Topasna wrote in her email to Borja, “…JRM Environmental is reviewing whether or not we need an EIS, they believe the environmental condition of the property will more than likely trigger an Environmental Assessment only which is good.” We had to ask ourselves why Topasna would conclude that it was good if the Navy only had to do an environmental assessment? But to answer that, and considering everything at stake from the rights of land claimants to a new hospital, we feel our audience and the public should know the difference between an EA (Environmental Assessment) and an EIS (Environmental Impact Statement).

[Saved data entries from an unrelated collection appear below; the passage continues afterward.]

/-- The unwrap rounds undo the wrap rounds. -/
theorem kuRound_kwRound (key : List Byte) (hk : key.length = 16) (ts : List Nat) (a : List Byte) (rs : List (List Byte)) (ha : a.length = 8)
    (hr : ∀ r ∈ rs, r.length = 8) (h0 : rs ≠ []) :
    let w := kwRound key ts a rs
    kuRound key ts.reverse w.1 w.2 = (a, rs) ∧ w.1.length = 8 ∧ w.2.length = rs.length ∧ ∀ r ∈ w.2, r.length = 8 := by
  induction ts generalizing a rs with
  | nil => exact ⟨rfl, ha, rfl, hr⟩
  | cons t ts ih =>
    have hp : 0 < rs.length := List.length_pos_iff.mpr h0
    have hi : (t - 1) % rs.length < rs.length := Nat.mod_lt _ hp
    have li : (rs.getD ((t - 1) % rs.length) []).length = 8 := by
      rw [List.getD_eq_getElem?_getD, List.getElem?_eq_getElem hi]
      exact hr _ (List.getElem_mem _)
    have lb : (a ++ rs.getD ((t - 1) % rs.length) []).length = 16 := by rw [List.length_append, ha, li]
    have le := aesEnc_length key (a ++ rs.getD ((t - 1) % rs.length) []) hk
    have de := aesDec_aesEnc key _ hk lb
    generalize hb : aesEnc key (a ++ rs.getD ((t - 1) % rs.length) []) = b at le de
    have l1 : (xorB (b.take 8) (beB 8 t)).length = 8 := by rw [xorB_length, List.length_take, le, beB_length]; rfl
    have l2 : (b.drop 8).length = 8 := by rw [List.length_drop, le]
    have hs : ∀ r ∈ rs.set ((t - 1) % rs.length) (b.drop 8), r.length = 8 := by
      intro r hm
      rcases List.mem_or_eq_of_mem_set hm with h | rfl
      · exact hr r h
      · exact l2
    obtain ⟨k1, k2, k3, k4⟩ := ih (xorB (b.take 8) (beB 8 t)) (rs.set ((t - 1) % rs.length) (b.drop 8)) l1 hs (by
      intro e
      have := congrArg List.length e
      rw [List.length_set] at this
      exact h0 (List.eq_nil_of_length_eq_zero this))
    simp only [kwRound, hb]
    refine ⟨?_, k2, by rw [k3, List.length_set], k4⟩
    rw [List.reverse_cons, kuRound_append, k1, kuRound, kuRound]
    simp only [List.length_set]
    have gs : (rs.set ((t - 1) % rs.length) (b.drop 8)).getD ((t - 1) % rs.length) [] = b.drop 8 := by
      rw [List.getD_eq_getElem?_getD, List.getElem?_set_self hi]; rfl
    rw [gs, xorB_xorB _ _ (by rw [List.length_take, le, beB_length]; exact Nat.min_le_left _ _), List.take_append_drop, de]
    rw [List.take_left' ha, List.drop_left' ha, List.set_set]
    have e : rs.set ((t - 1) % rs.length) (rs.getD ((t - 1) % rs.length) []) = rs := by
      rw [List.getD_eq_getElem?_getD, List.getElem?_eq_getElem hi]
      exact List.set_getElem_self _
    rw [e]

theorem chunksN_flatten (k n : Nat) (l : List Byte) (hk : 0 < k) (h : l.length ≤ n) : (chunksN k n l).flatten = l := by
  induction n generalizing l with
  | zero => rw [List.eq_nil_of_length_eq_zero (by omega : l.length = 0)]; rfl
  | succ n ih =>
    rw [chunksN]
    split
    · rename_i e
      rw [List.isEmpty_iff.mp e]; rfl
    · rename_i e
      have : l ≠ [] := fun e' => e (List.isEmpty_iff.mpr e')
      have := List.length_pos_iff.mpr this
      rw [List.flatten_cons, ih _ (by rw [List.length_drop]; omega), List.take_append_drop]

theorem flatten_chunksN (k n : Nat) (rs : List (List Byte)) (hk : 0 < k) (h : ∀ r ∈ rs, r.length = k) (hn : rs.length ≤ n) : chunksN k n rs.flatten = rs := by
  induction n generalizing rs with
  | zero => rw [List.eq_nil_of_length_eq_zero (by omega : rs.length = 0)]; rfl
  | succ n ih =>
    cases rs with
    | nil => rfl
    | cons r t =>
      have hr := h r (by simp)
      have hc : (r ++ t.flatten).isEmpty = false := by
        cases r with
        | nil => simp at hr; omega
        | cons => rfl
      rw [List.flatten_cons, chunksN, hc]
      simp only [Bool.false_eq_true, if_false]
      rw [List.take_left' hr, List.drop_left' hr, ih t (fun x hx => h x (by simp [hx])) (by simpa using hn)]
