/-- Something meets the hypotheses of each clause of FlashItems. -/
theorem witness_FlashItems :
    (∃ (s : State), ∃ n, ∃ (it : Item), ∃ c, ∃ o, ∃ ap, ∃ w, (FlashRow c n o ap w) ∧ (Ready s n 5 o it) ∧ (s.nand.jobs = []) ∧ (s.ftlMedia w = false))
    ∧ (∃ (s : State), ∃ n, ∃ (it : Item), ∃ c, ∃ o, ∃ ap, ∃ w, (FlashRow c n o ap w) ∧ (Ready s n 5 o it) ∧ (s.nand.jobs = []) ∧ (s.ftlMedia w = true) ∧ (s.ftlPart it ap = none))
    ∧ (∃ (s : State), ∃ n, ∃ (it : Item), ∃ p, ∃ cnt, ∃ a, (FlashIn s n 0 it p none false) ∧ (cnt = it.f 4 4) ∧ (a = it.f 8 8) ∧ (s.fbit P_CFG.KIND p = false) ∧ (0 < cnt) ∧ (cnt ≤ 16) ∧ (a + cnt ≤ s.partSectors p) ∧ (s.winOk it.task false (it.f 0x10 8) (cnt * 4096) = true) ∧ ((∀ k d, tget none (s.part p).sectors k = some d → d.length = 4096)))
    ∧ (∃ (s : State), ∃ n, ∃ (it : Item), ∃ p, ∃ cnt, ∃ a, (FlashIn s n 0 it p none false) ∧ (cnt = it.f 4 4) ∧ (a = it.f 8 8) ∧ (s.fbit P_CFG.KIND p = false) ∧ (cnt = 0 ∨ 16 < cnt ∨ s.partSectors p < a + cnt))
    ∧ (∃ (s : State), ∃ n, ∃ (it : Item), ∃ p, ∃ cnt, ∃ a, (FlashIn s n 0 it p none false) ∧ (cnt = it.f 4 4) ∧ (a = it.f 8 8) ∧ (s.fbit P_CFG.KIND p = true) ∧ (0 < cnt) ∧ (cnt ≤ 65536) ∧ (s.partTail p ≤ a) ∧ (a + cnt ≤ s.partHead p) ∧ (s.winOk it.task false (it.f 0x10 8) cnt = true) ∧ ((s.part p).bytes.length = s.partHead p - s.partTail p))
    ∧ (∃ (s : State), ∃ n, ∃ (it : Item), ∃ p, ∃ cnt, ∃ a, (FlashIn s n 0 it p none false) ∧ (cnt = it.f 4 4) ∧ (a = it.f 8 8) ∧ (s.fbit P_CFG.KIND p = true) ∧ (a < s.partTail p ∨ s.partHead p < a + cnt))
    ∧ (∃ (s : State), ∃ n, ∃ (it : Item), ∃ p, ∃ a, ∃ lb, ∃ (s1 : State), (FlashIn s n 1 it p (some false) true) ∧ (it.f 4 4 = 1) ∧ (a = it.f 8 8) ∧ (a + 1 ≤ s.partSectors p) ∧ (s.winOk it.task false (it.f 0x10 8) 4096 = true) ∧ (0 < s.blkSectors) ∧ (s.logFor p (a / s.blkSectors) (some n) = (some lb, s1)))
    ∧ (∃ (s : State), ∃ n, ∃ (it : Item), ∃ p, ∃ a, (FlashIn s n 1 it p (some false) true) ∧ (it.f 4 4 = 1) ∧ (a = it.f 8 8) ∧ (a + 1 ≤ s.partSectors p) ∧ (s.winOk it.task false (it.f 0x10 8) 4096 = true) ∧ (0 < s.blkSectors) ∧ ((s.logFor p (a / s.blkSectors) (some n)).1 = none))
    ∧ (∃ (s : State), ∃ n, ∃ (it : Item), ∃ p, ∃ cnt, (FlashIn s n 2 it p (some true) true) ∧ (cnt = it.f 4 4) ∧ (0 < cnt) ∧ (cnt ≤ 65536) ∧ (s.winOk it.task false (it.f 0x10 8) cnt = true) ∧ (s.partHead p + cnt ≤ s.partCap p + s.partTail p) ∧ (s.partHead p + cnt < 2 ^ 64))
    ∧ (∃ (s : State), ∃ n, ∃ (it : Item), ∃ p, ∃ cnt, (FlashIn s n 2 it p (some true) true) ∧ (cnt = it.f 4 4) ∧ (0 < cnt) ∧ (cnt ≤ 65536) ∧ (s.winOk it.task false (it.f 0x10 8) cnt = true) ∧ (s.partCap p + s.partTail p < s.partHead p + cnt) ∧ (s.partTail p ≤ s.partHead p) ∧ (s.fbit P_CFG.WRAP p = false))
    ∧ (∃ (s : State), ∃ n, ∃ (it : Item), ∃ p, ∃ cnt, ∃ (t : State), (FlashIn s n 2 it p (some true) true) ∧ (cnt = it.f 4 4) ∧ (0 < cnt) ∧ (cnt ≤ 65536) ∧ (s.winOk it.task false (it.f 0x10 8) cnt = true) ∧ (s.partCap p + s.partTail p < s.partHead p + cnt) ∧ (s.partTail p ≤ s.partHead p) ∧ (s.fbit P_CFG.WRAP p = false) ∧ (exec (.append n) s = .next t))
    ∧ (∃ (s : State), ∃ n, ∃ (it : Item), ∃ p, ∃ cnt, ∃ a, (FlashIn s n 3 it p (some false) true) ∧ (cnt = it.f 4 4) ∧ (a = it.f 8 8) ∧ (0 < cnt) ∧ (cnt ≤ 16) ∧ (a + cnt ≤ s.partSectors p))
    ∧ (∃ (s : State), ∃ n, ∃ (it : Item), ∃ p, ∃ cnt, ∃ a, (FlashIn s n 3 it p (some false) true) ∧ (cnt = it.f 4 4) ∧ (a = it.f 8 8) ∧ (s.partSectors p < a + cnt))
    ∧ (∃ (s : State), ∃ n, ∃ (it : Item), ∃ p, ∃ a, (FlashIn s n 4 it p (some true) true) ∧ (a = it.f 8 8) ∧ (s.partTail p ≤ a) ∧ (a ≤ s.partHead p) ∧ (0 < s.blockBytes))
    ∧ (∃ (s : State), ∃ n, ∃ (it : Item), ∃ p, ∃ a, (FlashIn s n 4 it p (some true) true) ∧ (a = it.f 8 8) ∧ (a < s.partTail p ∨ s.partHead p < a))
    ∧ (∃ (s : State), ∃ n, ∃ (it : Item), ∃ p, (FlashIn s n 5 it p none false)) :=
  ⟨⟨{ (own).setItem 1 (some (itm 5 0 [])) with nand.jobs := [] }, 1, itm 5 0 [], .ftlRead 1, 0, none, false, by refine ⟨Or.inl ⟨rfl, rfl, rfl, rfl⟩, ?_⟩; unfold Ready; decide +kernel⟩,
    ⟨{ (st [(STO_NAND_STAT.STATE, 0, 4)]).setItem 1 (some (itm 5 0 [])) with nand.jobs := [] }, 1, itm 5 0 [], .ftlRead 1, 0, none, false, by refine ⟨Or.inl ⟨rfl, rfl, rfl, rfl⟩, ?_⟩; unfold Ready; decide +kernel⟩,
    ⟨(st [(P_CFG.KIND, 0, 0), (P_CFG.VALID, 0, 1), (P_SIZE.BLOCKS, 0, 10), (P_CFG.LOG, 0, 4), (STO_NAND_GEOM.PPB, 0, 64), (STO_NAND_GEOM.PAGE, 0, 1), (STO_NAND_STAT.STATE, 0, 4)]).setItem 1 (some (itm 5 0 [(4, 4, 1)])), 1, itm 5 0 [(4, 4, 1)], 0, 1, 0, by unfold FlashIn Ready; refine ⟨by decide +kernel, by decide +kernel, by decide +kernel, by decide +kernel, by decide +kernel, by decide +kernel, by decide +kernel, by decide +kernel, fun k d h => ?_⟩; exact nomatch h⟩,
    ⟨(st [(P_CFG.KIND, 0, 0), (P_CFG.VALID, 0, 1), (P_SIZE.BLOCKS, 0, 10), (P_CFG.LOG, 0, 4), (STO_NAND_GEOM.PPB, 0, 64), (STO_NAND_GEOM.PAGE, 0, 1), (STO_NAND_STAT.STATE, 0, 4)]).setItem 1 (some (itm 5 0 [])), 1, itm 5 0 [], 0, 0, 0, by simp only [FlashIn, Ready]; decide +kernel⟩,
    ⟨((st [(P_CFG.KIND, 0, 1), (P_CFG.VALID, 0, 1), (P_SIZE.BLOCKS, 0, 10), (P_CFG.LOG, 0, 4), (STO_NAND_GEOM.PPB, 0, 64), (STO_NAND_GEOM.PAGE, 0, 1), (STO_NAND_STAT.STATE, 0, 4), (P_CFG.KIND, 0, 1), (P_HEAD_LO.POS_LO, 0, 1)]).setPart 0 { ({} : Part) with bytes := [5] }).setItem 1 (some (itm 5 0 [(4, 4, 1)])), 1, itm 5 0 [(4, 4, 1)], 0, 1, 0, by simp only [FlashIn, Ready]; decide +kernel⟩,
    ⟨(st [(P_CFG.KIND, 0, 1), (P_CFG.VALID, 0, 1), (P_SIZE.BLOCKS, 0, 10), (P_CFG.LOG, 0, 4), (STO_NAND_GEOM.PPB, 0, 64), (STO_NAND_GEOM.PAGE, 0, 1), (STO_NAND_STAT.STATE, 0, 4), (P_CFG.KIND, 0, 1)]).setItem 1 (some (itm 5 0 [(4, 4, 1)])), 1, itm 5 0 [(4, 4, 1)], 0, 1, 0, by simp only [FlashIn, Ready]; decide +kernel⟩,
    ⟨((st [(P_CFG.VALID, 0, 1), (P_SIZE.BLOCKS, 0, 10), (P_CFG.LOG, 0, 4), (STO_NAND_GEOM.PPB, 0, 64), (STO_NAND_GEOM.PAGE, 0, 1), (STO_NAND_STAT.STATE, 0, 4)]).setPart 0 { ({} : Part) with logs := [{ logical := 0 }] }).setItem 1 (some (itm 5 1 [(4, 4, 1)])), 1, itm 5 1 [(4, 4, 1)], 0, 0, { logical := 0 }, ((st [(P_CFG.VALID, 0, 1), (P_SIZE.BLOCKS, 0, 10), (P_CFG.LOG, 0, 4), (STO_NAND_GEOM.PPB, 0, 64), (STO_NAND_GEOM.PAGE, 0, 1), (STO_NAND_STAT.STATE, 0, 4)]).setPart 0 { ({} : Part) with logs := [{ logical := 0 }] }).setItem 1 (some (itm 5 1 [(4, 4, 1)])), by simp only [FlashIn, Ready]; decide +kernel⟩,
    ⟨((st [(P_CFG.VALID, 0, 1), (P_SIZE.BLOCKS, 0, 10), (P_CFG.LOG, 0, 4), (STO_NAND_GEOM.PPB, 0, 64), (STO_NAND_GEOM.PAGE, 0, 1), (STO_NAND_STAT.STATE, 0, 4)]).setPart 0 { ({} : Part) with merging := [{ logical := 0 }] }).setItem 1 (some (itm 5 1 [(4, 4, 1)])), 1, itm 5 1 [(4, 4, 1)], 0, 0, by simp only [FlashIn, Ready]; decide +kernel⟩,
    ⟨(st [(P_CFG.VALID, 0, 1), (P_SIZE.BLOCKS, 0, 10), (P_CFG.LOG, 0, 4), (STO_NAND_GEOM.PPB, 0, 64), (STO_NAND_GEOM.PAGE, 0, 1), (STO_NAND_STAT.STATE, 0, 4), (P_CFG.KIND, 0, 1)]).setItem 1 (some (itm 5 2 [(4, 4, 1)])), 1, itm 5 2 [(4, 4, 1)], 0, 1, by simp only [FlashIn, Ready]; decide +kernel⟩,
    ⟨(st [(P_CFG.WRAP, 0, 0), (P_CFG.VALID, 0, 1), (P_SIZE.BLOCKS, 0, 1), (P_CFG.LOG, 0, 4), (STO_NAND_GEOM.PPB, 0, 64), (STO_NAND_GEOM.PAGE, 0, 1), (STO_NAND_STAT.STATE, 0, 4), (P_CFG.KIND, 0, 1), (TSK_XWIN_SIZE.PAGES, 0, 32)]).setItem 1 (some (itm 5 2 [(4, 4, 65536)])), 1, itm 5 2 [(4, 4, 65536)], 0, 65536, by simp only [FlashIn, Ready]; decide +kernel⟩,
    ⟨(st [(P_CFG.WRAP, 0, 0), (P_CFG.VALID, 0, 1), (P_SIZE.BLOCKS, 0, 1), (P_CFG.LOG, 0, 4), (STO_NAND_GEOM.PPB, 0, 64), (STO_NAND_GEOM.PAGE, 0, 1), (STO_NAND_STAT.STATE, 0, 4), (P_CFG.KIND, 0, 1), (TSK_XWIN_SIZE.PAGES, 0, 32)]).setItem 1 (some (itm 5 2 [(4, 4, 65536)])), 1, itm 5 2 [(4, 4, 65536)], 0, 65536, nextOf (.append 1) ((st [(P_CFG.WRAP, 0, 0), (P_CFG.VALID, 0, 1), (P_SIZE.BLOCKS, 0, 1), (P_CFG.LOG, 0, 4), (STO_NAND_GEOM.PPB, 0, 64), (STO_NAND_GEOM.PAGE, 0, 1), (STO_NAND_STAT.STATE, 0, 4), (P_CFG.KIND, 0, 1), (TSK_XWIN_SIZE.PAGES, 0, 32)]).setItem 1 (some (itm 5 2 [(4, 4, 65536)]))), by unfold FlashIn Ready; refine ⟨by decide +kernel, by decide +kernel, by decide +kernel, by decide +kernel, by decide +kernel, by decide +kernel, by decide +kernel, by decide +kernel, nextOf_append _ _⟩⟩,
    ⟨(st [(P_CFG.VALID, 0, 1), (P_SIZE.BLOCKS, 0, 10), (P_CFG.LOG, 0, 4), (STO_NAND_GEOM.PPB, 0, 64), (STO_NAND_GEOM.PAGE, 0, 1), (STO_NAND_STAT.STATE, 0, 4)]).setItem 1 (some (itm 5 3 [(4, 4, 1)])), 1, itm 5 3 [(4, 4, 1)], 0, 1, 0, by simp only [FlashIn, Ready]; decide +kernel⟩,
    ⟨(st [(P_CFG.VALID, 0, 1), (P_SIZE.BLOCKS, 0, 10), (P_CFG.LOG, 0, 4), (STO_NAND_GEOM.PPB, 0, 64), (STO_NAND_GEOM.PAGE, 0, 1), (STO_NAND_STAT.STATE, 0, 4)]).setItem 1 (some (itm 5 3 [(4, 4, 10000)])), 1, itm 5 3 [(4, 4, 10000)], 0, 10000, 0, by simp only [FlashIn, Ready]; decide +kernel⟩,
    ⟨(st [(P_CFG.VALID, 0, 1), (P_SIZE.BLOCKS, 0, 10), (P_CFG.LOG, 0, 4), (STO_NAND_GEOM.PPB, 0, 64), (STO_NAND_GEOM.PAGE, 0, 1), (STO_NAND_STAT.STATE, 0, 4), (P_CFG.KIND, 0, 1)]).setItem 1 (some (itm 5 4 [])), 1, itm 5 4 [], 0, 0, by simp only [FlashIn, Ready]; decide +kernel⟩,
    ⟨(st [(P_CFG.VALID, 0, 1), (P_SIZE.BLOCKS, 0, 10), (P_CFG.LOG, 0, 4), (STO_NAND_GEOM.PPB, 0, 64), (STO_NAND_GEOM.PAGE, 0, 1), (STO_NAND_STAT.STATE, 0, 4), (P_CFG.KIND, 0, 1)]).setItem 1 (some (itm 5 4 [(8, 8, 1)])), 1, itm 5 4 [(8, 8, 1)], 0, 1, by simp only [FlashIn, Ready]; decide +kernel⟩,
    ⟨(st [(P_CFG.VALID, 0, 1), (P_SIZE.BLOCKS, 0, 10), (P_CFG.LOG, 0, 4), (STO_NAND_GEOM.PPB, 0, 64), (STO_NAND_GEOM.PAGE, 0, 1), (STO_NAND_STAT.STATE, 0, 4)]).setItem 1 (some (itm 5 5 [])), 1, itm 5 5 [], 0, by simp only [FlashIn, Ready]; decide +kernel⟩⟩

In general, under the National Environmental Policy Act (NEPA), the difference between an EA and an EIS is simple. An EA is a concise review document taking into account the purpose and need of the proposal, any alternatives, and a very brief review of the impacted environment. An EIS is a much more comprehensive document that contains a significant amount of details. Prior to finalizing an EIS public hearings are generally held whereas in the case of an EA, there generally are no public hearings.

So the only reason that Topasna would welcome an EA over an EIS is because it does not contain details. It is fairly fast to prepare. It is much less expensive than an EIS. And in preparing an EA, for those sections of the study dealing with hazardous waste, generally only a review of the history of the land’s use is studied and not actual soil or water samples. Why would we build a medical complex there? Why wouldn’t we build it on land, where we already know there is no toxic waste or unexploded bombs? On land, where we don’t have to build millions in water and power infrastructure to prepare it for construction? On land that already is designated for the hospital: Oka Point?

Ms. Topasna’s response to Kandit – a portion of which directly contradicts statements Ms. Leon Guerrero has made publicly – raises even more questions. Why would anyone even suggest that there would be no findings of significant impacts related to a development estimated to cost $1 Billion? Why does it seem that the public has been misinformed about the initiation and even design of this project when the most basic of studies have not even been completed?

And why, if there is a rush to build this medical complex, would we waste so much time undertaking all these processes in Mangilao, when Oka Point is ready for this project to start now?

We still believe the future interest land rights of the heirs of original landowners must take precedence. Our laws require it. And if the governor will not advocate for the return of these lands to the government for subsequent transfer to the heirs of original landowners, then she must provide them compensation either in cash or in land. Despite our continued good faith efforts to attain the governor’s research that the land claimants were paid, we have not received even one page of research. The Navy should not insert itself into Territorial land claim issues. Instead, it too should follow the same direction that thousands of acres of federal excess lands make it back into the hands of the original land owners.

And for crying out loud – based on the Navy on Guam’s track record – if they tell us there’s nothing to worry about on land they’ve held for decades, we should absolutely check it out.